(Collected data)
_ _ _ _

-- ==== Sys2Proof/Machine/Dispatch.lean ====
section
/-! DEFINITION. The effect of each command: one arm per constructor, each a direct call of its meaning. -/

namespace Sys2Proof.Machine

open Sys2Proof

/-- The effect of a command on everything but the queue. -/
def exec (i : Instr) (s : State) : Host.Outcome State Fault Refusal :=
  match i with
  | .identify tag => Sys2Proof.Machine.execIdentify tag s
  | .getCaps tag => Sys2Proof.Machine.execGetCaps tag s
  | .getParam tag => Sys2Proof.Machine.execGetParam tag s
  | .setParam tag => Sys2Proof.Machine.execSetParam tag s
  | .repairGo tag => Sys2Proof.Machine.execRepairGo tag s
  | .revert tag => Sys2Proof.Machine.execRevert tag s
  | .refSel tag => Sys2Proof.Machine.execRefSel tag s
  | .gateCtl tag => Sys2Proof.Machine.execGateCtl tag s
  | .alarmStatusClear tag => Sys2Proof.Machine.execAlarmStatusClear tag s
  | .linkUp tag => Sys2Proof.Machine.execLinkUp tag s
  | .linkDown tag => Sys2Proof.Machine.execLinkDown tag s
  | .trainFull tag => Sys2Proof.Machine.execTrainFull tag s
  | .trainFast tag => Sys2Proof.Machine.execTrainFast tag s
  | .knuckleShed tag => Sys2Proof.Machine.execKnuckleShed tag s
  | .knuckleReinstate tag => Sys2Proof.Machine.execKnuckleReinstate tag s
  | .calRun tag => Sys2Proof.Machine.execCalRun tag s
  | .calExport tag => Sys2Proof.Machine.execCalExport tag s
  | .calImport tag bytes => Sys2Proof.Machine.execCalImport tag bytes s
  | .diagTdr tag => Sys2Proof.Machine.execDiagTdr tag s
  | .bistRun tag => Sys2Proof.Machine.execBistRun tag s
  | .bistAbort tag => Sys2Proof.Machine.execBistAbort tag s
  | .logRead tag => Sys2Proof.Machine.execLogRead tag s
  | .fwStage tag bytes => Sys2Proof.Machine.execFwStage tag bytes s
  | .fwCommit tag => Sys2Proof.Machine.execFwCommit tag s
  | .fwActivate tag => Sys2Proof.Machine.execFwActivate tag s
  | .shutdownPrep tag => Sys2Proof.Machine.execShutdownPrep tag s
  | .flowCreate tag => Sys2Proof.Machine.execFlowCreate tag s
  | .flowModify tag => Sys2Proof.Machine.execFlowModify tag s
  | .flowDestroy tag => Sys2Proof.Machine.execFlowDestroy tag s
  | .slotStageOpen tag => Sys2Proof.Machine.execSlotStageOpen tag s
  | .slotStageWrite tag => Sys2Proof.Machine.execSlotStageWrite tag s
  | .slotStageClear tag => Sys2Proof.Machine.execSlotStageClear tag s
  | .slotCommit tag => Sys2Proof.Machine.execSlotCommit tag s
  | .wardKat tag => Sys2Proof.Machine.execWardKat tag s
  | .saAdvance tag => Sys2Proof.Machine.execSaAdvance tag s
  | .keyErase tag => Sys2Proof.Machine.execKeyErase tag s
  | .kekInstall m => Sys2Proof.Machine.execKekInstall m s
  | .kekErase m => Sys2Proof.Machine.execKekErase m s
  | .keyInstall m => Sys2Proof.Machine.execKeyInstall m s
  | .keyEraseMsg m => Sys2Proof.Machine.execKeyEraseMsg m s
  | .cakInstall m => Sys2Proof.Machine.execCakInstall m s
  | .haspSet m => Sys2Proof.Machine.execHaspSet m s
  | .tamperClear m => Sys2Proof.Machine.execTamperClear m s
  | .modeSet m => Sys2Proof.Machine.execModeSet m s
  | .lifecycle m => Sys2Proof.Machine.execLifecycle m s
  | .getVersion => Sys2Proof.Machine.execGetVersion s
  | .getCapabilities => Sys2Proof.Machine.execGetCapabilities s
  | .negotiateAlgorithms p384 sha384 ecdhe aead => Sys2Proof.Machine.execNegotiateAlgorithms p384 sha384 ecdhe aead s
  | .getDigests => Sys2Proof.Machine.execGetDigests s
  | .getCertificate slot off len => Sys2Proof.Machine.execGetCertificate slot off len s
  | .setCertificate sid chain => Sys2Proof.Machine.execSetCertificate sid chain s
  | .challenge slot nonce => Sys2Proof.Machine.execChallenge slot nonce s
  | .getMeasurements index sign => Sys2Proof.Machine.execGetMeasurements index sign s
  | .keyExchange => Sys2Proof.Machine.execKeyExchange s
  | .finish sid good auth => Sys2Proof.Machine.execFinish sid good auth s
  | .keyUpdate sid => Sys2Proof.Machine.execKeyUpdate sid s
  | .heartbeat sid => Sys2Proof.Machine.execHeartbeat sid s
  | .endSession sid => Sys2Proof.Machine.execEndSession sid s
  | .ideKm sid cache go => Sys2Proof.Machine.execIdeKm sid cache go s
  | .submissionFetch n c => Sys2Proof.Machine.execSubmissionFetch n c s
  | .nop n => Sys2Proof.Machine.execNop n s
  | .send n => Sys2Proof.Machine.execSend n s
  | .sendMulti n => Sys2Proof.Machine.execSendMulti n s
  | .fence n => Sys2Proof.Machine.execFence n s
  | .sendDone n => Sys2Proof.Machine.execSendDone n s
  | .fpResetCore v => Sys2Proof.Machine.execFpResetCore v s
  | .fpResetWarm v => Sys2Proof.Machine.execFpResetWarm v s
  | .fpResetBenash v => Sys2Proof.Machine.execFpResetBenash v s
  | .fpEventWrite v => Sys2Proof.Machine.execFpEventWrite v s
  | .fpEventEnWrite v => Sys2Proof.Machine.execFpEventEnWrite v s
  | .fpEventCntRead word wide => Sys2Proof.Machine.execFpEventCntRead word wide s
  | .fpNmeStatusWrite v => Sys2Proof.Machine.execFpNmeStatusWrite v s
  | .fpNmeCntRead word wide => Sys2Proof.Machine.execFpNmeCntRead word wide s
  | .fpFaultInfoRead => Sys2Proof.Machine.execFpFaultInfoRead s
  | .fpStateAddrWrite v => Sys2Proof.Machine.execFpStateAddrWrite v s
  | .windowWrite w off wide v => Sys2Proof.Machine.execWindowWrite w off wide v s
  | .ringEnable n v => Sys2Proof.Machine.execRingEnable n v s
  | .ringStop n v => Sys2Proof.Machine.execRingStop n v s
  | .sqTailWrite n v => Sys2Proof.Machine.execSqTailWrite n v s
  | .cqHeadWrite n v => Sys2Proof.Machine.execCqHeadWrite n v s
  | .ringReset n => Sys2Proof.Machine.execRingReset n s
  | .registerWrite bar off wide v => Sys2Proof.Machine.execRegisterWrite bar off wide v s
  | .h2dSnoop => Sys2Proof.Machine.execH2dSnoop s
  | .cxlLinkUp width gt => Sys2Proof.Machine.execCxlLinkUp width gt s
  | .frameClassify => Sys2Proof.Machine.execFrameClassify s
  | .wardRxFrame => Sys2Proof.Machine.execWardRxFrame s
  | .mkpdu m => Sys2Proof.Machine.execMkpdu m s
  | .completionWrite n => Sys2Proof.Machine.execCompletionWrite n s
  | .completionObserved n => Sys2Proof.Machine.execCompletionObserved n s
  | .rxMultiClose n => Sys2Proof.Machine.execRxMultiClose n s
  | .irqHoldoffExpiry n => Sys2Proof.Machine.execIrqHoldoffExpiry n s
  | .eventSignalMerge => Sys2Proof.Machine.execEventSignalMerge s
  | .heldFrameDelivery f => Sys2Proof.Machine.execHeldFrameDelivery f s
  | .timelineBoundary ls adc => Sys2Proof.Machine.execTimelineBoundary ls adc s
  | .slotBankSwitch => Sys2Proof.Machine.execSlotBankSwitch s
  | .slotDeadline e n doneSegs prevEnd => Sys2Proof.Machine.execSlotDeadline e n doneSegs prevEnd s
  | .storeGrant c => Sys2Proof.Machine.execStoreGrant c s
  | .overholdCutoff b => Sys2Proof.Machine.execOverholdCutoff b s
  | .storeScrub es => Sys2Proof.Machine.execStoreScrub es s
  | .driftGuardEval => Sys2Proof.Machine.execDriftGuardEval s
  | .decodeRelease d => Sys2Proof.Machine.execDecodeRelease d s
  | .thpCoef => Sys2Proof.Machine.execThpCoef s
  | .thpSwitch => Sys2Proof.Machine.execThpSwitch s
  | .ack => Sys2Proof.Machine.execAck s
  | .peerId => Sys2Proof.Machine.execPeerId s
  | .infofieldRetry => Sys2Proof.Machine.execInfofieldRetry s
  | .thpSetActivate => Sys2Proof.Machine.execThpSetActivate s
  | .remoteFault => Sys2Proof.Machine.execRemoteFault s
  | .raSet => Sys2Proof.Machine.execRaSet s
  | .rateConfirmed => Sys2Proof.Machine.execRateConfirmed s
  | .stdRateConfirm => Sys2Proof.Machine.execStdRateConfirm s
  | .alignmentSearch => Sys2Proof.Machine.execAlignmentSearch s
  | .alignmentSearchEnd outb inb => Sys2Proof.Machine.execAlignmentSearchEnd outb inb s
  | .alignmentRetry => Sys2Proof.Machine.execAlignmentRetry s
  | .laneFrameCheck inb lane frame ws => Sys2Proof.Machine.execLaneFrameCheck inb lane frame ws s
  | .laneSubstitution inb lane cause => Sys2Proof.Machine.execLaneSubstitution inb lane cause s
  | .spareCleanCount inb => Sys2Proof.Machine.execSpareCleanCount inb s
  | .substitutionSwitch inb => Sys2Proof.Machine.execSubstitutionSwitch inb s
  | .deepLowPowerExit outb inb => Sys2Proof.Machine.execDeepLowPowerExit outb inb s
  | .energyDetect p => Sys2Proof.Machine.execEnergyDetect p s
  | .energyLoss p => Sys2Proof.Machine.execEnergyLoss p s
  | .dormantEntry => Sys2Proof.Machine.execDormantEntry s
  | .dormantExit => Sys2Proof.Machine.execDormantExit s
  | .negotiationStart => Sys2Proof.Machine.execNegotiationStart s
  | .nativeAbilityMessage oui u1 u2 u3 => Sys2Proof.Machine.execNativeAbilityMessage oui u1 u2 u3 s
  | .negotiationResolve farMs autoRole => Sys2Proof.Machine.execNegotiationResolve farMs autoRole s
  | .noPartnerTimer => Sys2Proof.Machine.execNoPartnerTimer s
  | .ladderResetTimer => Sys2Proof.Machine.execLadderResetTimer s
  | .trainingWord w m => Sys2Proof.Machine.execTrainingWord w m s
  | .phaseChange e => Sys2Proof.Machine.execPhaseChange e s
  | .phaseTimer seen => Sys2Proof.Machine.execPhaseTimer seen s
  | .breakEnd => Sys2Proof.Machine.execBreakEnd s
  | .hdrLoss => Sys2Proof.Machine.execHdrLoss s
  | .stdTrainingDone e => Sys2Proof.Machine.execStdTrainingDone e s
  | .stdLinkFail seen => Sys2Proof.Machine.execStdLinkFail seen s
  | .fastRetrainRequest => Sys2Proof.Machine.execFastRetrainRequest s
  | .fastRetrainStart => Sys2Proof.Machine.execFastRetrainStart s
  | .fastRetrainEnd => Sys2Proof.Machine.execFastRetrainEnd s
  | .fastRetrainTimeout => Sys2Proof.Machine.execFastRetrainTimeout s
  | .lclkDivisionChange dac adc => Sys2Proof.Machine.execLclkDivisionChange dac adc s
  | .qlIdleTimer => Sys2Proof.Machine.execQlIdleTimer s
  | .quietWithdraw => Sys2Proof.Machine.execQuietWithdraw s
  | .quietStart => Sys2Proof.Machine.execQuietStart s
  | .entryAbort => Sys2Proof.Machine.execEntryAbort s
  | .refreshWindow far => Sys2Proof.Machine.execRefreshWindow far s
  | .wakeBurstStart => Sys2Proof.Machine.execWakeBurstStart s
  | .onset k => Sys2Proof.Machine.execOnset k s
  | .acquisitionTimeout k => Sys2Proof.Machine.execAcquisitionTimeout k s
  | .latchPoint k => Sys2Proof.Machine.execLatchPoint k s
  | .syncWord k => Sys2Proof.Machine.execSyncWord k s
  | .syncSearchTimeout => Sys2Proof.Machine.execSyncSearchTimeout s
  | .settleHeaderTimeout => Sys2Proof.Machine.execSettleHeaderTimeout s
  | .receptionConfirmed => Sys2Proof.Machine.execReceptionConfirmed s
  | .listenTimeout => Sys2Proof.Machine.execListenTimeout s
  | .capture k => Sys2Proof.Machine.execCapture k s
  | .qlHdrLoss => Sys2Proof.Machine.execQlHdrLoss s
  | .legacyBurstDetect rate k => Sys2Proof.Machine.execLegacyBurstDetect rate k s
  | .legacyWakeTimeout => Sys2Proof.Machine.execLegacyWakeTimeout s
  | .knuckleRequestReceived => Sys2Proof.Machine.execKnuckleRequestReceived s
  | .knuckleAckReceived => Sys2Proof.Machine.execKnuckleAckReceived s
  | .knuckleFormChange => Sys2Proof.Machine.execKnuckleFormChange s
  | .rxFormChange => Sys2Proof.Machine.execRxFormChange s
  | .knuckleAckTimeout => Sys2Proof.Machine.execKnuckleAckTimeout s
  | .pairTrainingDone => Sys2Proof.Machine.execPairTrainingDone s
  | .pairTrainingTimeout => Sys2Proof.Machine.execPairTrainingTimeout s
  | .calEstimateDone e => Sys2Proof.Machine.execCalEstimateDone e s
  | .sliceShadowDone p o g k => Sys2Proof.Machine.execSliceShadowDone p o g k s
  | .calNoEngine => Sys2Proof.Machine.execCalNoEngine s
  | .calTimeout => Sys2Proof.Machine.execCalTimeout s
  | .tdrBlockDone b => Sys2Proof.Machine.execTdrBlockDone b s
  | .diagTimeout => Sys2Proof.Machine.execDiagTimeout s
  | .diagNoEngine => Sys2Proof.Machine.execDiagNoEngine s
  | .quietReq => Sys2Proof.Machine.execQuietReq s
  | .quietAck => Sys2Proof.Machine.execQuietAck s
  | .quietAckTimeout => Sys2Proof.Machine.execQuietAckTimeout s
  | .quietDurationExpiry => Sys2Proof.Machine.execQuietDurationExpiry s
  | .farReportTimer => Sys2Proof.Machine.execFarReportTimer s
  | .farReport => Sys2Proof.Machine.execFarReport s
  | .statePageEpoch => Sys2Proof.Machine.execStatePageEpoch s
  | .statePagePublished => Sys2Proof.Machine.execStatePagePublished s
  | .trendInterval => Sys2Proof.Machine.execTrendInterval s
  | .gateCloseRequest g => Sys2Proof.Machine.execGateCloseRequest g s
  | .gateIdleAck g => Sys2Proof.Machine.execGateIdleAck g s
  | .gateCloseRefused g => Sys2Proof.Machine.execGateCloseRefused g s
  | .gateReopen g access => Sys2Proof.Machine.execGateReopen g access s
  | .unitReset u acked => Sys2Proof.Machine.execUnitReset u acked s
  | .repairStart => Sys2Proof.Machine.execRepairStart s
  | .repairLoadDone good => Sys2Proof.Machine.execRepairLoadDone good s
  | .programSwap => Sys2Proof.Machine.execProgramSwap s
  | .clockMonitorWindow w => Sys2Proof.Machine.execClockMonitorWindow w s
  | .referenceEdgeLoss => Sys2Proof.Machine.execReferenceEdgeLoss s
  | .holdoverExpiry => Sys2Proof.Machine.execHoldoverExpiry s
  | .ml0Relock => Sys2Proof.Machine.execMl0Relock s
  | .powerOnReset bootSel smbAddr lcHold => Sys2Proof.Machine.execPowerOnReset bootSel smbAddr lcHold s
  | .startUpTestEnd e => Sys2Proof.Machine.execStartUpTestEnd e s
  | .powerOnResetAssert => Sys2Proof.Machine.execPowerOnResetAssert s
  | .resetPin e => Sys2Proof.Machine.execResetPin e s
  | .coreResetRelease => Sys2Proof.Machine.execCoreResetRelease s
  | .perstAssert fetching => Sys2Proof.Machine.execPerstAssert fetching s
  | .perstRelease => Sys2Proof.Machine.execPerstRelease s
  | .benashWatchdog => Sys2Proof.Machine.execBenashWatchdog s
  | .benashRestartEnd sramGood => Sys2Proof.Machine.execBenashRestartEnd sramGood s
  | .escalation => Sys2Proof.Machine.execEscalation s
  | .railUndervoltage rail => Sys2Proof.Machine.execRailUndervoltage rail s
  | .railRecovery rail => Sys2Proof.Machine.execRailRecovery rail s
  | .supplyLoss => Sys2Proof.Machine.execSupplyLoss s
  | .meshCheck intact => Sys2Proof.Machine.execMeshCheck intact s
  | .haspTrip n present temp => Sys2Proof.Machine.execHaspTrip n present temp s
  | .zeroizeNvmErase => Sys2Proof.Machine.execZeroizeNvmErase s
  | .wardSelfTestDone => Sys2Proof.Machine.execWardSelfTestDone s
  | .wardSelfTestFail => Sys2Proof.Machine.execWardSelfTestFail s
  | .mkaHello => Sys2Proof.Machine.execMkaHello s
  | .mkaLifeExpiry => Sys2Proof.Machine.execMkaLifeExpiry s
  | .sensorRead temps supplies => Sys2Proof.Machine.execSensorRead temps supplies s
  | .agingMeasure fs => Sys2Proof.Machine.execAgingMeasure fs s
  | .sramScrub corrected bad => Sys2Proof.Machine.execSramScrub corrected bad s
  | .nvmScrub corrected bad => Sys2Proof.Machine.execNvmScrub corrected bad s
  | .logSuppressedRecord => Sys2Proof.Machine.execLogSuppressedRecord s
  | .fwTrialConfirm => Sys2Proof.Machine.execFwTrialConfirm s
  | .sdRecordDisarm => Sys2Proof.Machine.execSdRecordDisarm s
  | .bistTestEnd e => Sys2Proof.Machine.execBistTestEnd e s
  | .led1Timer => Sys2Proof.Machine.execLed1Timer s
  | .smbReadFpId a pec => Sys2Proof.Machine.execSmbReadFpId a pec s
  | .smbReadFpCaps a pec => Sys2Proof.Machine.execSmbReadFpCaps a pec s
  | .smbReadFpReady a pec => Sys2Proof.Machine.execSmbReadFpReady a pec s
  | .smbReadFpNmeStatus a pec => Sys2Proof.Machine.execSmbReadFpNmeStatus a pec s
  | .smbReadLinkStatus a pec => Sys2Proof.Machine.execSmbReadLinkStatus a pec s
  | .smbReadPowerState a pec => Sys2Proof.Machine.execSmbReadPowerState a pec s
  | .smbReadTemp a pec => Sys2Proof.Machine.execSmbReadTemp a pec s
  | .smbReadSupply a pec => Sys2Proof.Machine.execSmbReadSupply a pec s
  | .smbReadAging a pec => Sys2Proof.Machine.execSmbReadAging a pec s
  | .fastLinkPulseBurst p => Sys2Proof.Machine.execFastLinkPulseBurst p s
  | .cableDischarge p => Sys2Proof.Machine.execCableDischarge p s
  | .configurationWrite w => Sys2Proof.Machine.execConfigurationWrite w s
  | .lpiSleep own => Sys2Proof.Machine.execLpiSleep own s
  | .lpiWake own => Sys2Proof.Machine.execLpiWake own s
  | .commandTimeout tag => Sys2Proof.Machine.execCommandTimeout tag s

end Sys2Proof.Machine
end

_ _ _ _

EXERCISE BRIEF
Given the records above, reproduce precisely and only the lines between the line holding "Sys2Proof.Machine.execFlowModify tag s" and the line holding "Sys2Proof.Machine.execSlotStageWrite tag s", inclusive.

ANSWER SECTION
  | .flowModify tag => Sys2Proof.Machine.execFlowModify tag s
  | .flowDestroy tag => Sys2Proof.Machine.execFlowDestroy tag s
  | .slotStageOpen tag => Sys2Proof.Machine.execSlotStageOpen tag s
  | .slotStageWrite tag => Sys2Proof.Machine.execSlotStageWrite tag s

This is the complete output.